How the South Won the Civil War
Oligarchy, Democracy, and the Continuing Fight for the Soul of America
Heather Cox Richardson
Heather Richardson has long been fascinated by the history of the Republican Party. Her last book, To Make Men Free, was hailed as essential reading for understanding American politics after the 2016 election and she is a frequent resource for the media, for the historical context she brings to the current political churning.
In How the South Won the Civil War: Oligarchy, Democracy, and the Continuing Fight for the Soul of America, Heather draws a direct line between the ideology of modern Movement Conservatives who have battled the consensus that the government’s role is to protect the most vulnerable citizens, and the ideas that led southern slaveholders to attack the American government. In doing so, she turns to the history of the western United States to explain what happened in the aftermath of a war that seemed to have established a permanent commitment to equality of opportunity.
She acknowledges that the conflict between a hierarchical society and one based in equality is a battle that has confronted the country from its founding. Equality’s champions may have won the Civil War, but expansion of the country into the west complicated the Republican Party’s commitment to that principle. As the party shifted its allegiances and western politicians gained control of government, the reigning ideology came to be alarmingly reminiscent of that of the Southern slaveholders.
This narrative notwithstanding, Heather’s optimism prevails in this book. She sees the country at a critical moment, but believes that equality will win out in the end.

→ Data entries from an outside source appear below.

/-- The binade that the model takes for a nonzero magnitude: the one in whose units it counts fewer than twice the mantissa's, or the lowest. -/
theorem fpRoundMag_units (f : FpFormat) (mode r : Nat) {m k : Nat} {e : Int} (hm : m ≠ 0)
    (hlo : k = 0 ∨ (2 : ℚ) ^ f.manBits * 2 ^ (f.lowExp + k) ≤ m * 2 ^ e)
    (hhi : (m : ℚ) * 2 ^ e < 2 * 2 ^ f.manBits * 2 ^ (f.lowExp + k)) :
    fpRoundMag f mode r m e false = k * 2 ^ f.manBits + roundMag mode r m e false (f.lowExp + k) := by
  have two : (1 : ℚ) < 2 := one_lt_two
  have topLe : (2 : ℚ) ^ (e + m.log2) ≤ m * 2 ^ e := by
    rw [zpow_add₀ two_ne_zero, zpow_natCast, mul_comm]
    exact mul_le_mul_of_nonneg_right (by exact_mod_cast Nat.log2_self_le hm) (by positivity)
  have ltTop : (m : ℚ) * 2 ^ e < 2 ^ (e + m.log2 + 1) := by
    rw [add_assoc, zpow_add₀ two_ne_zero, mul_comm]
    exact mul_lt_mul_of_pos_left (by exact_mod_cast Nat.lt_log2_self) (by positivity)
  have upper : e + m.log2 < 1 + f.manBits + (f.lowExp + k) := by
    rw [← zpow_lt_zpow_iff_right₀ two, zpow_add₀ two_ne_zero (1 + _), zpow_add₀ two_ne_zero 1, zpow_one, zpow_natCast]
    exact topLe.trans_lt hhi
  have lower : k = 0 ∨ f.manBits + (f.lowExp + k) < e + m.log2 + 1 := hlo.imp_right fun h => by
    rw [← zpow_lt_zpow_iff_right₀ two, zpow_add₀ two_ne_zero, zpow_natCast]
    exact h.trans_lt ltTop
  have unit : max (e + m.log2 - f.manBits) f.lowExp = f.lowExp + k := by omega
  rw [fpRoundMag_of_ne_zero f mode r e hm, unit, add_sub_cancel_left, Int.toNat_natCast]

/-- Two magnitudes of the same parity round alike. -/
theorem roundsUp_congr_parity {mode r g l : Nat} (x : ℚ) (h : g % 2 = l % 2) : RoundsUp mode r g x ↔ RoundsUp mode r l x := by
  simp only [RoundsUp, h]

/-- The fraction of a gap, in the distances to its two ends (R103). -/
theorem roundsUp_between_iff (mode r g : Nat) {a b : ℚ} (v : ℚ) (hab : a < b) : RoundsUp mode r g ((v - a) / (b - a)) ↔
    (mode = 0 ∧ (b - v < v - a ∨ (v - a = b - v ∧ g % 2 = 1))) ∨ (mode = 2 ∧ (2 : ℚ) ^ 32 ≤ ⌊(v - a) / (b - a) * 2 ^ 32⌋ + r) := by
  have gap : 0 < b - a := sub_pos.mpr hab
  have rest : 1 - (v - a) / (b - a) = (b - v) / (b - a) := by rw [eq_div_iff gap.ne', sub_mul, div_mul_cancel₀ _ gap.ne']; ring
  rw [RoundsUp, rest, div_lt_div_iff_of_pos_right gap, div_left_inj' gap.ne']

/-- A conversion takes one of the two magnitudes that bracket the exact value, as the mode says (R103). -/
theorem fpRoundMag_between (f : FpFormat) (hman : 1 ≤ f.manBits) (mode g : Nat) {r m : Nat} {e : Int} (hr : r < 2 ^ 32)
    (ha : f.magnitude g ≤ m * 2 ^ e) (hb : (m : ℚ) * 2 ^ e < f.magnitude (g + 1)) :
    let x := ((m : ℚ) * 2 ^ e - f.magnitude g) / (f.magnitude (g + 1) - f.magnitude g)
    (RoundsUp mode r g x → fpRoundMag f mode r m e false = g + 1) ∧ (¬ RoundsUp mode r g x → fpRoundMag f mode r m e false = g) := by
  obtain ⟨k, l, rfl, hk, hl⟩ := f.exists_units g
  have unit : (0 : ℚ) < 2 ^ (f.lowExp + k) := by positivity
  rw [add_assoc, f.magnitude_units (hk.imp_right fun h => h.trans (Nat.le_succ l)) hl] at hb ⊢
  rw [f.magnitude_units hk hl.le] at ha ⊢
  intro x
  have hx : x = (m * 2 ^ e - l * 2 ^ (f.lowExp + k)) / 2 ^ (f.lowExp + k) := by
    simp only [x]
    congr 1
    push_cast
    ring
  have hv : (m : ℚ) * 2 ^ e = (l + x) * 2 ^ (f.lowExp + k) := by rw [hx]; field_simp; ring
  have hx01 : 0 ≤ x ∧ x < 1 := by
    rw [hx, div_lt_one unit]
    push_cast at hb
    exact ⟨div_nonneg (by linarith) unit.le, by linarith⟩
  have parity : (k * 2 ^ f.manBits + l) % 2 = l % 2 := by
    obtain ⟨n, hn⟩ : 2 ∣ 2 ^ f.manBits := dvd_pow_self 2 (by omega)
    rw [hn, mul_left_comm, Nat.mul_add_mod]
  rw [roundsUp_congr_parity x parity]
  by_cases hm : m = 0
  · have zero : ((0 : Nat) : ℚ) + 0 = l + x := by
      rw [hm, Nat.cast_zero, zero_mul, eq_comm, mul_eq_zero, or_iff_left unit.ne'] at hv
      rw [hv, Nat.cast_zero, add_zero]
    obtain ⟨rfl, hx0⟩ := natCast_add_fraction_inj ⟨le_rfl, one_pos⟩ hx01 zero
    have lowest : k = 0 := hk.resolve_right (not_le.mpr (by positivity))
    rw [← hx0, hm, lowest, zero_mul]
    exact ⟨fun up => absurd up (not_roundsUp_zero mode 0 hr), fun _ => fpRoundMag_zero f mode r e⟩
  · have rounded := roundMag_eq mode hr hx01 hv
    rw [fpRoundMag_units f mode r hm]
    · exact ⟨fun up => by rw [rounded.1 up], fun down => by rw [rounded.2 down]⟩
    · refine hk.imp_right fun h => le_trans ?_ ha
      exact mul_le_mul_of_nonneg_right (by exact_mod_cast h) unit.le
    · refine hb.trans_le (mul_le_mul_of_nonneg_right ?_ unit.le)
      exact_mod_cast hl

/-- What a rounded magnitude becomes under the range of a format (R105). -/
def FpFormat.held (f : FpFormat) (sat : Bool) (mode h : Nat) : Nat :=
  if h ≤ f.maxMag then h else if f.hasInf ∧ sat = false ∧ mode ≠ 1 then f.maxMag + 1 else f.maxMag

theorem fpSign_eq (f : FpFormat) (neg : Bool) : fpSign f neg = if neg then 2 ^ (f.width - 1) else 0 := by
  rw [fpSign, FpFormat.width, add_assoc, Nat.add_sub_cancel_left]

/-- A finite operand becomes its rounded magnitude, held to the range, under its sign. -/
theorem fpConvert_fin (f : FpFormat) (sat neg : Bool) (mode r m : Nat) (e : Int) :
    (fpConvert f sat mode r (.fin neg m e)).1 = fpSign f neg + f.held sat mode (fpRoundMag f mode r m e false) := by
  simp only [fpConvert, fpRoundFin, FpFormat.held]
  by_cases fits : fpRoundMag f mode r m e false ≤ f.maxMag
  · simp only [if_pos fits]
  · by_cases inf : f.hasInf ∧ sat = false ∧ mode ≠ 1
    · obtain ⟨hinf, hsat, hmode⟩ := inf
      simp [fits, hinf, hsat, hmode, add_assoc]
    · rw [if_neg fits, if_neg fits, if_neg inf, if_neg (by simpa [and_assoc] using inf)]

/-- An infinity stays one where the target has it and does not saturate. -/
theorem fpConvert_inf (f : FpFormat) (sat neg : Bool) (mode r : Nat) :
    (fpConvert f sat mode r (.inf neg)).1 = fpSign f neg + if f.hasInf ∧ sat = false then f.maxMag + 1 else f.maxMag := by
  by_cases inf : f.hasInf ∧ sat = false
  · simp [fpConvert, inf, add_assoc]
  · rw [fpConvert, if_neg inf, if_neg (by simpa using inf)]

theorem fpConvert_nan (f : FpFormat) (sat : Bool) (mode r : Nat) : (fpConvert f sat mode r .nan).1 = f.nanBits.getD 0 := by
  rw [fpConvert]
  cases f.nanBits <;> rfl

/-- Every format of R99 has a mantissa. -/
theorem manBits_pos_of_fpFormat {code : Nat} {f : FpFormat} (h : fpFormat code = some f) : 1 ≤ f.manBits := by
  unfold fpFormat at h
  split at h <;> cases h <;> decide

/-! ### INT8 -/

/-- A rounded magnitude is held to 127 and takes the operand's sign in two's complement (R99, R105). -/
theorem int8Convert_fin {mx : Bool} {mode r m k : Nat} {e : Int} (neg : Bool) (hk : roundMag mode r m e false (if mx then -6 else 0) = k) :
    (int8Convert mx mode r (.fin neg m e)).1 = (BitVec.ofInt 8 (if neg then -(min k 127 : Int) else min k 127)).toNat := by
  simp only [int8Convert, hk, BitVec.toNat_ofInt]
  by_cases big : k > 127
  · rw [if_pos big, min_eq_right (by omega)]
    cases neg <;> rfl
  · rw [if_neg big, min_eq_left (by omega)]
    cases neg
    · simp only [Bool.false_and, Bool.false_eq_true, if_false]
      omega
    · simp only [Bool.true_and, if_true, bne_iff_ne]
      split <;> omega

/-- The unit of INT8 is 1, or `2 ^ -6` under a shared scale (R99). -/
theorem int8_unit (mx : Bool) : (if mx then (2 : ℚ) ^ (-6 : Int) else 1) = 2 ^ (if mx then -6 else 0 : Int) := by
  cases mx <;> rfl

Published by Oxford University Press
Praise for How the South Won the Civil War
Heather Cox Richardson explains Goldwater’s crusade and the trajectory of modern conservatism in her masterful How the South Won the Civil War: Oligarchy, Democracy, and the Continuing Fight for the Soul of America. A timely book, it sheds light on what was perhaps the most important political coalition of the 20th century.
— Randall Stephenson, Washington Post
… the seeds of the Southern strategy were sown in the West 100 years earlier, as detailed in a new book by Boston College historian Heather Cox Richardson, How the South Won the Civil War.
— Bruce Bartlett, The New Republic
How the South Won the Civil War, serves as much as a concluding statement as an entry to a conversation about the present…an impressive and expansive look at the historical roots of our modern world with an emphasis on the role of wealth and political power.
— Ashleigh Lawrence-Sanders, Civil War Monitor
A thought-provoking study of the centuries-spanning battle between oligarchy and equality in America.